##### SUPPLIED DATA #####

-- ==== Sys2Proof/Laws/Memory.lean ====
section
/-! SUPPORT. Memory and register files: read after write, and the canonical form of memory is kept. -/

namespace Sys2Proof.Machine

/-! ### Register files -/

@[simp] theorem regGet_regSet_same {α : Type} (v : Vector α 32) (r : Reg) (x : α) : regGet (regSet v r x) r = x := by
  simp [regGet, regSet]

theorem regGet_regSet_other {α : Type} (v : Vector α 32) (r q : Reg) (x : α) (h : q ≠ r) :
    regGet (regSet v r x) q = regGet v q := by
  have : r.toNat ≠ q.toNat := fun e => h (BitVec.eq_of_toNat_eq e.symm)
  simp [regGet, regSet, Vector.getElem_set_ne, this]

theorem regGet_regSet {α : Type} (v : Vector α 32) (r q : Reg) (x : α) :
    regGet (regSet v r x) q = if q = r then x else regGet v q := by
  split
  · next h => subst h; simp
  · next h => exact regGet_regSet_other v r q x h

@[simp] theorem regGet_replicate {α : Type} (x : α) (r : Reg) : regGet (Vector.replicate 32 x) r = x := by
  simp [regGet]

/-- Two register files that read alike are equal. -/
theorem regs_ext {α : Type} (v w : Vector α 32) (h : ∀ r, regGet v r = regGet w r) : v = w := by
  ext i hi
  have := h (BitVec.ofNat 5 i)
  simpa [regGet, Nat.mod_eq_of_lt hi] using this

/-! ### One byte -/

theorem memRead_memInsert (m : List Host.Cell) (a b : Nat) (v : Byte) :
    memRead (memInsert m a v) b = if b = a then v else memRead m b := by
  induction m with
  | nil => simp [memInsert, memRead]
  | cons c m ih =>
    obtain ⟨k, u⟩ := c
    simp only [memInsert]
    split
    · simp [memRead]
    · split
      · subst k; simp only [memRead]; split <;> rfl
      · simp only [memRead, ih]; split
        · split
          · omega
          · rfl
        · rfl

theorem memRead_filter (m : List Host.Cell) (a b : Nat) :
    memRead (m.filter (fun c => c.1 != a)) b = if b = a then blankByte else memRead m b := by
  induction m with
  | nil => simp [memRead]
  | cons c m ih =>
    obtain ⟨k, u⟩ := c
    by_cases hk : k = a
    · subst k; simp only [List.filter, bne_self_eq_false, ih, memRead]; split <;> rfl
    · have : (k != a) = true := by simpa using hk
      simp only [List.filter, this, memRead, ih]
      split
      · next h => subst h; simp [hk]
      · rfl

/-- Read after write, at every address. -/
theorem memRead_memWrite (m : List Host.Cell) (a b : Nat) (v : Byte) :
    memRead (memWrite m a v) b = if b = a then v else memRead m b := by
  unfold memWrite
  split
  · next h => rw [memRead_filter, h]
  · exact memRead_memInsert m a b v

/-! ### The canonical form -/

theorem memInsert_mem {m : List Host.Cell} {a : Nat} {v : Byte} {c : Host.Cell} (h : c ∈ memInsert m a v) :
    c = (a, v) ∨ c ∈ m := by
  induction m with
  | nil => simpa [memInsert] using h
  | cons d m ih =>
    obtain ⟨k, u⟩ := d
    simp only [memInsert] at h
    split at h
    · simpa using h
    · split at h
      · rcases List.mem_cons.mp h with h | h
        · exact .inl h
        · exact .inr (List.mem_cons_of_mem _ h)
      · rcases List.mem_cons.mp h with h | h
        · exact .inr (h ▸ List.mem_cons_self)
        · rcases ih h with h | h
          · exact .inl h
          · exact .inr (List.mem_cons_of_mem _ h)

theorem memInsert_sorted {m : List Host.Cell} (a : Nat) (v : Byte) (h : m.Pairwise (fun c d => c.1 < d.1)) :
    (memInsert m a v).Pairwise (fun c d => c.1 < d.1) := by
  induction m with
  | nil => simp [memInsert]
  | cons d m ih =>
    obtain ⟨k, u⟩ := d
    obtain ⟨h1, h2⟩ := List.pairwise_cons.mp h
    simp only [memInsert]
    split
    · next hk =>
      refine List.pairwise_cons.mpr ⟨fun c hc => ?_, h⟩
      rcases List.mem_cons.mp hc with rfl | hc
      · exact hk
      · have := h1 c hc; simp only at this ⊢; omega
    · split
      · next hk => subst hk; exact List.pairwise_cons.mpr ⟨h1, h2⟩
      · next hk hk' =>
        refine List.pairwise_cons.mpr ⟨fun c hc => ?_, ih h2⟩
        rcases memInsert_mem hc with rfl | hc
        · simp only; omega
        · exact h1 c hc

/-- A write keeps the canonical form. -/
theorem memWrite_wf {m : List Host.Cell} (a : Nat) (v : Byte) (h : Memory.wf m) : Memory.wf (memWrite m a v) := by
  unfold memWrite
  split
  · exact ⟨h.1.filter _, fun c hc => h.2 c (List.mem_filter.mp hc).1⟩
  · next hv =>
    refine ⟨memInsert_sorted a v h.1, fun c hc => ?_⟩
    rcases memInsert_mem hc with rfl | hc
    · exact hv
    · exact h.2 c hc

/-- Storing bytes keeps the canonical form. -/
theorem memWriteAll_wf {m : List Host.Cell} (l : List (Nat × Byte)) (h : Memory.wf m) : Memory.wf (memWriteAll m l) := by
  induction l generalizing m with
  | nil => exact h
  | cons c l ih => exact ih (memWrite_wf _ _ h)

/-- Memory in canonical form is determined by what its bytes read as. -/
theorem wf_ext {m n : List Host.Cell} (hm : Memory.wf m) (hn : Memory.wf n) (h : ∀ a, memRead m a = memRead n a) :
    m = n := by
  have below : ∀ (l : List Host.Cell) (k : Nat), (∀ c ∈ l, k < c.1) → memRead l k = blankByte := by
    intro l k hl
    induction l with
    | nil => rfl
    | cons c l ih =>
      obtain ⟨j, u⟩ := c
      have := hl (j, u) List.mem_cons_self
      simp only at this
      simp only [memRead, if_neg (by omega : ¬ k = j)]
      exact ih fun c hc => hl c (List.mem_cons_of_mem _ hc)
  induction m generalizing n with
  | nil =>
    cases n with
    | nil => rfl
    | cons c n => obtain ⟨k, u⟩ := c; have := h k; simp only [memRead, if_true] at this; exact absurd this.symm (hn.2 _ List.mem_cons_self)
  | cons c m ih =>
    obtain ⟨k, u⟩ := c
    obtain ⟨m1, m2⟩ := List.pairwise_cons.mp hm.1
    have hmw : Memory.wf m := ⟨m2, fun c hc => hm.2 c (List.mem_cons_of_mem _ hc)⟩
    cases n with
    | nil => have := h k; simp only [memRead, if_true] at this; exact absurd this (hm.2 _ List.mem_cons_self)
    | cons d n =>
      obtain ⟨j, w⟩ := d
      obtain ⟨n1, n2⟩ := List.pairwise_cons.mp hn.1
      have hnw : Memory.wf n := ⟨n2, fun c hc => hn.2 c (List.mem_cons_of_mem _ hc)⟩
      have hu := hm.2 _ List.mem_cons_self
      have hw := hn.2 _ List.mem_cons_self
      simp only at hu hw
      have hjk : j = k := by
        rcases Nat.lt_trichotomy k j with hlt | heq | hgt
        · exfalso
          have := h k
          rw [below ((j, w) :: n) k] at this
          · simp only [memRead, if_true] at this; exact hu this
          · intro c hc
            rcases List.mem_cons.mp hc with rfl | hc
            · exact hlt
            · have := n1 c hc; simp only at this; omega
        · exact heq.symm
        · exfalso
          have := h j
          rw [below ((k, u) :: m) j] at this
          · simp only [memRead, if_true] at this; exact hw this.symm
          · intro c hc
            rcases List.mem_cons.mp hc with rfl | hc
            · exact hgt
            · have := m1 c hc; simp only at this; omega
      subst hjk
      have huw : u = w := by have := h j; simpa [memRead] using this
      subst huw
      rw [ih hmw hnw]
      intro a
      by_cases ha : a = j
      · subst ha
        rw [below m a fun c hc => m1 c hc, below n a fun c hc => n1 c hc]
      · have := h a; simpa [memRead, ha] using this

/-! ### Several bytes -/

/-- A byte outside the places stored to reads as before. -/
theorem memRead_memWriteAll_other (m : List Host.Cell) (ps : List Nat) (bs : List Byte) (a : Nat) (h : a ∉ ps) :
    memRead (memWriteAll m (ps.zip bs)) a = memRead m a := by
  induction ps generalizing m bs with
  | nil => rfl
  | cons p ps ih =>
    cases bs with
    | nil => rfl
    | cons b bs =>
      rw [List.zip_cons_cons, memWriteAll, ih _ _ fun hm => h (List.mem_cons_of_mem _ hm), memRead_memWrite,
        if_neg (fun e : a = p => h (by subst e; exact List.mem_cons_self))]

/-- Bytes stored to distinct places read back. -/
theorem map_memRead_memWriteAll (m : List Host.Cell) (ps : List Nat) (bs : List Byte) (hp : ps.Nodup)
    (hl : ps.length = bs.length) : ps.map (memRead (memWriteAll m (ps.zip bs))) = bs := by
  induction ps generalizing m bs with
  | nil => cases bs with
    | nil => rfl
    | cons b bs => simp at hl
  | cons p ps ih =>
    cases bs with
    | nil => simp at hl
    | cons b bs =>
      obtain ⟨h1, h2⟩ := List.nodup_cons.mp hp
      rw [List.zip_cons_cons, memWriteAll, List.map_cons, ih _ _ h2 (by simpa using hl),
        memRead_memWriteAll_other _ _ _ _ h1, memRead_memWrite, if_pos rfl]

/-- The memory of a state after a store of `v` to the places `ps`, byte by byte outside them. -/
theorem State.storeBytes_other (s : State) (ps : List Nat) (v : Dword) (a : Nat) (h : a ∉ ps) :
    memRead (s.storeBytes ps v).mem a = memRead s.mem a := memRead_memWriteAll_other _ _ _ _ h

/-- Every store keeps the canonical form. -/
theorem State.storeBytes_wf (s : State) (ps : List Nat) (v : Dword) (h : Memory.wf s.mem) :
    Memory.wf (s.storeBytes ps v).mem := memWriteAll_wf _ h

/-- A store by another agent keeps it. -/
theorem State.externalStore_wf (s : State) (pa : Nat) (b : Byte) (h : Memory.wf s.mem) :
    Memory.wf (s.externalStore pa b).mem := memWrite_wf _ _ h

/-- Placing a word keeps it. -/
theorem State.placeWord_wf (s : State) (w : Word) (h : Memory.wf s.mem) : Memory.wf (s.placeWord w).mem := by
  unfold State.placeWord
  split
  · exact h
  · exact memWriteAll_wf _ h

/-- What the environment's handler leaves has it. -/
theorem State.legalise_wf (s t : State) : Memory.wf (s.legalise t).mem := memWriteAll_wf _ (by decide)

/-- The memory after reset has it. -/
theorem reset_mem_wf : Memory.wf State.reset.mem := by decide

@[simp] theorem splitBytes_length (be : Bool) (n : Nat) (v : Dword) : (splitBytes be n v).length = n := by
  unfold splitBytes; split <;> simp

end Sys2Proof.Machine
end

#####

EXERCISE OBJECTIVE: Return exactly the opening lines of the listing above, ending with the line that has "Reg) (x : α) (h".

SOLUTION FOR THIS PROBLEM:
-- ==== Sys2Proof/Laws/Memory.lean ====
section
/-! SUPPORT. Memory and register files: read after write, and the canonical form of memory is kept. -/

namespace Sys2Proof.Machine

/-! ### Register files -/

@[simp] theorem regGet_regSet_same {α : Type} (v : Vector α 32) (r : Reg) (x : α) : regGet (regSet v r x) r = x := by
  simp [regGet, regSet]

theorem regGet_regSet_other {α : Type} (v : Vector α 32) (r q : Reg) (x : α) (h : q ≠ r) :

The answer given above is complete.